Y <- X1 + X2 + X3 + X4 + X5 + X6

sim_df <- data.frame(X1, X2, X3, X4, X5, X6, Y)

# Rpart Model
rpart_model <- rpart(Y ~., data=sim_df)
varImp(rpart_model)
##     Overall
## X1 3.487031
## X2 1.861743
## X3 4.506291
## X4 2.723413
## X5 4.221764
## X6 0.000000

X3 had the highest importance score of 4.506291, followed by X5 and X1. X6 had the lowest importance score, which may be the result of having no distinct values.

rpart.plot::rpart.plot(rpart_model, box.palette = "RdBu", shadow.col = "blue", nn = TRUE)

8.3 In stochastic gradient boosting the bagging fraction and learning rate will govern the construction of the trees as they are guided by the gradient. Although the optimal values of these parameters should be obtained through the tuning process, it is helpful to understand how the magnitudes of these parameters affect magnitudes of variable importance. Figure 8.24 provides the variable importance plots for boosting using two extreme values for the bagging fraction (0.1 and 0.9) and the learning rate (0.1 and 0.9) for the solubility data. The left-hand plot has both parameters set to 0.1, and the right-hand plot has both set to 0.9:

knitr::include_graphics("/Users/mohamedhassan/Documents/HW9_Image.png")

(a) Why does the model on the right focus its importance on just the first few of predictors, whereas the model on the left spreads importance across more predictors?

The higher bagging fraction and learning rate on the predictors of the model on the right causes a more concentrated and higher importance score on the first few predictors and disregarding the other variables.

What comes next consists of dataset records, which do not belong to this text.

-- ==== Sys2Proof/Tests/Slice0.lean ====
section
/-!
SUPPORT. The model's own tests: the WellFormed smoke test, words decoded, single steps whose expected
results stand in the spec's vectors (spec/95_test_vectors.md), and one witness per statement that has
hypotheses.
-/

namespace Sys2Proof.Tests

open Sys2Proof.Machine Sys2Proof.Safety

/-! ### The test bench -/

/-- The backend SCRIPT of spec/95_test_vectors.md section 2: the n-th port B read is answered with the n-th
word; every address is memory and holds EE wherever nothing has been written. -/
def bench (p : Params) (script : List Word) : World :=
  ⟨p, fun h _ => script.getD (h.countP fun a => a.dir == .read) 0, fun _ => true,
    fun _ => 0xEE⟩

/-- The bench on a platform with one byte of address space that has no memory behind it. -/
def benchHole (hole : Word) : World := { bench Params.ref [] with backed := fun a => a != hole }

/-- REF with `OPCODE_POS = 7`. -/
def ref7 : Params := { Params.ref with opcodePos := .byte7 }

/-- REF without checksum. -/
def refPlain : Params := { Params.ref with hasCksum := false }

/-- REF with `POLL_LIMIT = 2`. -/
def refTwo : Params := { Params.ref with pollLimit := some 2 }

/-- REF on a platform whose spaces are one. -/
def refOne : Params := { Params.ref with oneSpace := true }

/-- The next state, if there is one. -/
def nextOf : Res → Option State
  | .next t => some t
  | .fault _ => none
  | .refused _ => none

/-- The refusal, if there is one. -/
def refusalOf : Res → Option Refusal
  | .refused r => some r
  | .next _ => none
  | .fault _ => none

/-- The fault, if there is one. -/
def faultOf : Res → Option Fault
  | .fault r => some r
  | .next _ => none
  | .refused _ => none

/-- An idle block with its registers changed. -/
def idleWith (f : Cbseq → Cbseq) : State := State.reset.mapCb f

/-- A block running `k` in phase `ph`. -/
def running (k : OpKind) (ph : Phase) (f : Cbseq → Cbseq) : State :=
  State.reset.mapCb fun c => f { c with stat := { c.stat with run := true }, opk := k, ph := ph }

/-- A state with inputs waiting. -/
def given (ps : List Pending) (s : State) : State := s.setInputs ps

/-- The host's write of an operation word, due now. -/
def opw (v : Word) : Pending := ⟨0, .write 0x00 .word v⟩

/-! ### Well-formedness -/

/-- R72: BUILDC is ill formed where `HAS_CKSUM` is false, and its word is then illegal. -/
theorem test_wellFormed_refuses_buildc :
    Instr.wellFormed refPlain (.buildc 0xC5) = false ∧ legalWord refPlain 0x0000C502 = false ∧
      Instr.wellFormed Params.ref (.buildc 0xC5) = true := by decide

/-! ### Words, written out from R70 and R71: 31:16 zero, CMDOP in 15:8, FN in 7:0 -/

theorem test_decode_build :
    decode 0b0000000000000000_11001001_00000001 = .ok (.build 0xC9) := by decide
theorem test_decode_buildc :
    decode 0b0000000000000000_11000101_00000010 = .ok (.buildc 0xC5) := by decide
theorem test_decode_waitrdy :
    decode 0b0000000000000000_00000000_00000011 = .ok .waitrdy := by decide
theorem test_decode_xferrd :
    decode 0b0000000000000000_00000000_00000100 = .ok .xferrd := by decide
theorem test_decode_xferwr :
    decode 0b0000000000000000_00000000_00000101 = .ok .xferwr := by decide

/-- R72, R82, vector V51's kinds of illegal word. -/
theorem test_decode_rejects :
    decode 0x00000000 = .error .unknownFunction ∧ decode 0x00000006 = .error .unknownFunction ∧
      decode 0x000000FF = .error .unknownFunction ∧ decode 0x00000103 = .error .cmdopNotZero ∧
      decode 0x80000005 = .error .reservedNotZero := by decide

The model on the left has a small learning rate and bagging fraction, which causes the algorithm to take many iterations of the other variables to find the minimum point of the gradient.

(b) Which model do you think would be more predictive of other samples?

I think the model on the left would be more predictive of other samples since having smaller values of bagging fraction and learning rates reduces the chance of overfitting. Additionally, the model on the left would add more weight to the other variables in the model, rather than concentrated on only a few variables as the model on the right illustrates. With its low learning rate and bagging fraction, the model on the left would be more robust to the specific characteristics of each individual tree, allowing it to generalize effectively.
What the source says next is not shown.